Manni ci accoglie nella sua cantina con il suo atteggiamento un po' burbero ma simpatico. Nella presentazione della sua produzione si sofferma sulle scelte da lui fatte in vigna negli ultimi anni. Il clima in Alto Adige sta cambiando. Le estati sono più calde e il Kerner iniziava a prendere un carattere eccessivamente alcolico e aromatico a scapito della freschezza. Pur molto apprezzato dalla critica, il suo Kerner stava pero' perdendo le sue caratteristiche di bevibilita' che, secondo Manni, non possono mancare in un vino fatto con un vitigno come il Kerner. Ed ecco quindi la scelta di anticipare la vendemmia e di ridurre il tono eccessivamente aromatico. E' ora soddisfatto del risultato e inizia ad ottenere una buona risposta dal mercato.
Alla fine della visita ci saluta cordialmente, ci invita a tornare e ci consiglia un ottimo ristorante per il pranzo. Non possiamo dire con certezza che sia lui il re del Kerner, di certo pero' l'incontro con lui e' uno di quelli che lascia il segno nel nostro viaggio enologico.


mercoledì 4 gennaio 2012

La professione dello champagnista

Durante questo periodo di ferie non potevano mancare alcuni interessanti incontri enologici.

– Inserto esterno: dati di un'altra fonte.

/-- The word of an instruction, its fields where R141 to R144 put them and the fixed bits of R147. -/
def encode : Instr → Word
  | .lui rd imm => encodeU imm rd 0x37#7
  | .auipc rd imm => encodeU imm rd 0x17#7
  | .jal rd imm => encodeJ imm rd 0x6f#7
  | .jalr rd rs1 imm => encodeI imm rs1 0#3 rd 0x67#7
  | .beq rs1 rs2 imm => encodeB imm rs2 rs1 0#3 0x63#7
  | .bne rs1 rs2 imm => encodeB imm rs2 rs1 1#3 0x63#7
  | .blt rs1 rs2 imm => encodeB imm rs2 rs1 4#3 0x63#7
  | .bge rs1 rs2 imm => encodeB imm rs2 rs1 5#3 0x63#7
  | .bltu rs1 rs2 imm => encodeB imm rs2 rs1 6#3 0x63#7
  | .bgeu rs1 rs2 imm => encodeB imm rs2 rs1 7#3 0x63#7
  | .lb rd rs1 imm => encodeI imm rs1 0#3 rd 0x03#7
  | .lh rd rs1 imm => encodeI imm rs1 1#3 rd 0x03#7
  | .lw rd rs1 imm => encodeI imm rs1 2#3 rd 0x03#7
  | .lbu rd rs1 imm => encodeI imm rs1 4#3 rd 0x03#7
  | .lhu rd rs1 imm => encodeI imm rs1 5#3 rd 0x03#7
  | .sb rs1 rs2 imm => encodeS imm rs2 rs1 0#3 0x23#7
  | .sh rs1 rs2 imm => encodeS imm rs2 rs1 1#3 0x23#7
  | .sw rs1 rs2 imm => encodeS imm rs2 rs1 2#3 0x23#7
  | .addi rd rs1 imm => encodeI imm rs1 0#3 rd 0x13#7
  | .slti rd rs1 imm => encodeI imm rs1 2#3 rd 0x13#7
  | .sltiu rd rs1 imm => encodeI imm rs1 3#3 rd 0x13#7
  | .xori rd rs1 imm => encodeI imm rs1 4#3 rd 0x13#7
  | .ori rd rs1 imm => encodeI imm rs1 6#3 rd 0x13#7
  | .andi rd rs1 imm => encodeI imm rs1 7#3 rd 0x13#7
  | .slli rd rs1 shamt b25 => encodeShift 0x00#6 b25 shamt rs1 1#3 rd 0x13#7
  | .srli rd rs1 shamt b25 => encodeShift 0x00#6 b25 shamt rs1 5#3 rd 0x13#7
  | .srai rd rs1 shamt b25 => encodeShift 0x10#6 b25 shamt rs1 5#3 rd 0x13#7
  | .add rd rs1 rs2 => encodeR 0x00#7 rs2 rs1 0#3 rd 0x33#7
  | .sub rd rs1 rs2 => encodeR 0x20#7 rs2 rs1 0#3 rd 0x33#7
  | .sll rd rs1 rs2 => encodeR 0x00#7 rs2 rs1 1#3 rd 0x33#7
  | .slt rd rs1 rs2 => encodeR 0x00#7 rs2 rs1 2#3 rd 0x33#7
  | .sltu rd rs1 rs2 => encodeR 0x00#7 rs2 rs1 3#3 rd 0x33#7
  | .xor rd rs1 rs2 => encodeR 0x00#7 rs2 rs1 4#3 rd 0x33#7
  | .srl rd rs1 rs2 => encodeR 0x00#7 rs2 rs1 5#3 rd 0x33#7
  | .sra rd rs1 rs2 => encodeR 0x20#7 rs2 rs1 5#3 rd 0x33#7
  | .or rd rs1 rs2 => encodeR 0x00#7 rs2 rs1 6#3 rd 0x33#7
  | .and rd rs1 rs2 => encodeR 0x00#7 rs2 rs1 7#3 rd 0x33#7
  | .fence fm pred succ rs1 rd => encodeRaw (fm ++ pred ++ succ) rs1 0#3 rd 0x0f#7
  | .fenceI imm rs1 rd => encodeRaw imm rs1 1#3 rd 0x0f#7
  | .sfenceVma rs1 rs2 => encodeR 0x09#7 rs2 rs1 0#3 0#5 0x73#7
  | .wfi => 0x10500073#32
  | .ecall => 0x00000073#32
  | .ebreak => 0x00100073#32
  | .mret => 0x30200073#32
  | .sret => 0x10200073#32
  | .csrrw rd rs1 csr => encodeRaw csr rs1 1#3 rd 0x73#7
  | .csrrs rd rs1 csr => encodeRaw csr rs1 2#3 rd 0x73#7
  | .csrrc rd rs1 csr => encodeRaw csr rs1 3#3 rd 0x73#7
  | .csrrwi rd uimm csr => encodeRaw csr uimm 5#3 rd 0x73#7
  | .csrrsi rd uimm csr => encodeRaw csr uimm 6#3 rd 0x73#7
  | .csrrci rd uimm csr => encodeRaw csr uimm 7#3 rd 0x73#7
  | .mul rd rs1 rs2 => encodeR 0x01#7 rs2 rs1 0#3 rd 0x33#7
  | .mulh rd rs1 rs2 => encodeR 0x01#7 rs2 rs1 1#3 rd 0x33#7
  | .mulhsu rd rs1 rs2 => encodeR 0x01#7 rs2 rs1 2#3 rd 0x33#7
  | .mulhu rd rs1 rs2 => encodeR 0x01#7 rs2 rs1 3#3 rd 0x33#7
  | .div rd rs1 rs2 => encodeR 0x01#7 rs2 rs1 4#3 rd 0x33#7
  | .divu rd rs1 rs2 => encodeR 0x01#7 rs2 rs1 5#3 rd 0x33#7
  | .rem rd rs1 rs2 => encodeR 0x01#7 rs2 rs1 6#3 rd 0x33#7
  | .remu rd rs1 rs2 => encodeR 0x01#7 rs2 rs1 7#3 rd 0x33#7
  | .lrW rd rs1 aq rl => encodeAmo 0x02#5 aq rl 0#5 rs1 2#3 rd 0x2f#7
  | .scW rd rs1 rs2 aq rl => encodeAmo 0x03#5 aq rl rs2 rs1 2#3 rd 0x2f#7
  | .amoswapW rd rs1 rs2 aq rl => encodeAmo 0x01#5 aq rl rs2 rs1 2#3 rd 0x2f#7
  | .amoaddW rd rs1 rs2 aq rl => encodeAmo 0x00#5 aq rl rs2 rs1 2#3 rd 0x2f#7
  | .amoxorW rd rs1 rs2 aq rl => encodeAmo 0x04#5 aq rl rs2 rs1 2#3 rd 0x2f#7
  | .amoandW rd rs1 rs2 aq rl => encodeAmo 0x0c#5 aq rl rs2 rs1 2#3 rd 0x2f#7
  | .amoorW rd rs1 rs2 aq rl => encodeAmo 0x08#5 aq rl rs2 rs1 2#3 rd 0x2f#7
  | .amominW rd rs1 rs2 aq rl => encodeAmo 0x10#5 aq rl rs2 rs1 2#3 rd 0x2f#7
  | .amomaxW rd rs1 rs2 aq rl => encodeAmo 0x14#5 aq rl rs2 rs1 2#3 rd 0x2f#7
  | .amominuW rd rs1 rs2 aq rl => encodeAmo 0x18#5 aq rl rs2 rs1 2#3 rd 0x2f#7
  | .amomaxuW rd rs1 rs2 aq rl => encodeAmo 0x1c#5 aq rl rs2 rs1 2#3 rd 0x2f#7

/-- The bytes of a word as the hardware stores them, lowest address first (20_memory.md R71). -/
def bytesOfWord (w : Word) : List Byte :=
  [w.extractLsb' 0 8, w.extractLsb' 8 8, w.extractLsb' 16 8, w.extractLsb' 24 8]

Poco prima di Natale, io e Mauro accogliamo con entusiasmo l'invito dei proprietari dell'azienda La Spinetta per un aperitivo presso la storica cantina Contratto, la loro ambiziosa e affascinante ultima sfida. Siamo a Canelli, nel mezzo del Monferrato in una mattina di inverno e abbiamo subito la sensazione di respirare un'atmosfera anni settanta...

Arriviamo nella bellissima cantina di Contratto, una delle più belle visitate finora in Italia...e voi sapete bene quante io e Mauro ne abbiamo viste.

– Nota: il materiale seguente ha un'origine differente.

-- ==== Sys2Proof/Machine/State.lean ====
section
/-!
DEFINITION. The state of the machine (spec/10_state.md; reset: R51 and spec/70_reset_and_hazards.md R500) and the
reasons a step can stop.
-/
namespace Sys2Proof.Machine

/-- A privilege mode: U = 0, S = 1, M = 3 (R15, R24). The value 2 does not exist. -/
inductive Priv where
  | u
  | s
  | m
deriving DecidableEq, Repr

/-- Translation off or Sv32 (R28). -/
inductive MmuMode where
  | off
  | sv32
deriving DecidableEq, Repr

/-- The MMU's copy of satp (R28). -/
structure Mmu where
  mode : MmuMode
  ppn : BitVec 22
deriving DecidableEq, Repr

/-- The CLINT (R29). -/
structure Clint where
  msip : Bool
  mtimecmp : BitVec 64
  mtime : BitVec 64
deriving DecidableEq, Repr

/-- The UART (R30). IIR is computed when read (R91). -/
structure Uart where
  rbr : Byte
  thr : Byte
  ier : Byte
  lcr : Byte
  mcr : Byte
  lsr : Byte
  scr : Byte
  threIp : Bool
  rxIp : Bool
deriving DecidableEq, Repr

/-- The RTC's two registers (R31). -/
structure Rtc where
  rtc0 : Word
  rtc1 : Word
deriving DecidableEq, Repr

/-- Plain byte storage by physical address: RAM, the network buffers and the MTD window (R32, R33). Addresses strictly
rise and no byte equal to `Memory.unlisted` is listed (`Memory.wf`). -/
abbrev Memory := List Host.Cell

/-- What an unlisted address reads as: RAM bytes no loader writes are 0 (D34), the network buffers reset to 0 (D1). -/
def Memory.unlisted : Byte := 0#8

/-- The CSR array's entries that are not 0, addresses strictly rising (R27). -/
abbrev CsrFile := List (Nat × Word)

/-- What the hardware tells the host (R512). -/
inductive HostEvent where
  /-- UartOut: the byte left THR (R93). -/
  | uartOut (b : Byte)
  /-- NetSend: the first `size` bytes of the TX buffer go out as one frame (R50); `txBuffer` is the buffer's listed
  bytes at that moment, by offset. -/
  | netSend (size : Word) (txBuffer : List Host.Cell)
deriving DecidableEq, Repr

/-- What the host does between two ticks (R512; log 4). -/
inductive HostMove where
  /-- Nothing a program can see (sleeping included). -/
  | idle
  /-- Bytes of a received frame go into the RX buffer, each at its offset; with them MIP.SEIP may be set (D33). -/
  | receive (bytes : List (Fin 4096 × Byte)) (seip : Bool)
deriving DecidableEq, Repr

/-- The model's side of the host interface; no spec state (log 3, 4, 5). -/
structure HostPort where
  /-- how many draws have been made: the argument of the free values of Config -/
  draws : Nat
  /-- events emitted so far, oldest first -/
  events : List HostEvent
  /-- what the host will do before each coming tick -/
  inbox : List HostMove
deriving DecidableEq, Repr

/-- The state of the CORE block (R51), the launch parameters (R9), the mark `exited` of R34 and the model's own fields
`host` and `raised`. -/
structure State where
  /-- launch parameters, never changed -/
  cfg : Launch
  /-- x0 to x31 (R20); x0 is read and written through `State.reg` and `State.setReg` only -/
  regs : Vector Word 32
  /-- R22 -/
  pc : Word
  /-- R24 -/
  priv : Priv
  /-- R25 -/
  clock : Word
  /-- R26 -/
  reservation : Option Word
  /-- R27 -/
  csrs : CsrFile
  /-- R28 -/
  mmu : Mmu
  /-- R29 -/
  clint : Clint
  /-- R30 -/
  uart : Uart
  /-- R31 -/
  rtc : Rtc
  /-- R32, R33 -/
  mem : Memory
  /-- the model's own: draws, events, pending host moves -/
  host : HostPort
  /-- the model's own: this tick's instruction raised an exception (`ret.trap` of R12); false between ticks (log 8) -/
  raised : Bool
  /-- `exited(status)` of R34 -/
  exited : Option Word
deriving DecidableEq, Repr

/-- Where the machine stops with a fault. -/
inductive Fault where
  /-- Raised by `step` on a state whose mark `exited` is set: "Once either is set no further tick runs" (R34). Safe. -/
  | runEnded
deriving DecidableEq, Repr

/-- Where the machine gives no meaning. -/
inductive Refusal where
  /-- Raised by an arm of `exec` that has no meaning yet; no arm does. Safe. -/
  | notModelled (mnemonic : String)
  /-- Raised by MRET with mstatus.MPP = 2: the spec marks the run refused (R346, D14). Safe. -/
  | mretToReservedMode
  /-- Raised by a trap whose target would be U: the spec marks the run refused (R414, D15). Safe. -/
  | trapToUser
deriving DecidableEq, Repr

/-- The general registers at reset: x11 = 0x1020, the others 0 (R20, R500). -/
def State.resetRegs : Vector Word 32 := (Vector.replicate 32 0#32).set 11 0x1020#32

/-- The machine right after reset (R500). The launch parameters, the memory's contents and the host port are the
model's choice (log 1, 3, 4, 5). -/
def State.reset : State where
  cfg := Config.launch
  regs := State.resetRegs
  pc := 0x80000000#32
  priv := .m
  clock := 0
  reservation := none
  csrs := [(0x301, 0x40141101#32)]
  mmu := { mode := .off, ppn := 0 }
  clint := { msip := false, mtimecmp := 0, mtime := 0 }
  uart := { rbr := 0, thr := 0, ier := 0, lcr := 0, mcr := 0, lsr := 0x60#8, scr := 0, threIp := false, rxIp := false }
  rtc := { rtc0 := 0, rtc1 := 0 }
  mem := []
  host := { draws := 0, events := [], inbox := [] }
  raised := false
  exited := none

end Sys2Proof.Machine
end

Mi piacerebbe, ma non mi dilungo a raccontare la tormentata storia dell'azienda e il percorso che l'ha portata fino a Giorgio Rivetti, l'attuale proprietario. Lo fa molto dettagliatamente il sito www.contratto.it che vi consiglio caldamente di visitare anche per rendervi conto, dalle immagini proposte, di quanto sia splendida questa cantina.

Mi limito, non potendo nemmeno soffermarmi sulla degustazione (con i miei micro assaggi di questo periodo di obbligata sospensione dell'attività di sommelier non mi permetto alcun tipo di commento) a raccontarvi l'incontro con Mauro, dipendente dell'azienda dal 1978, che ci ha accompagnato nella visita della cantina: lo champagnista. Un termine che ora non si può più usare in Italia dopo tutti i disciplinari e i protocolli internazionali? Vero, ma quando lui ha iniziato a lavorare per Contratto la sua professione si chiamava così e le bottiglie riportavano la dicitura Asti Champagne!!!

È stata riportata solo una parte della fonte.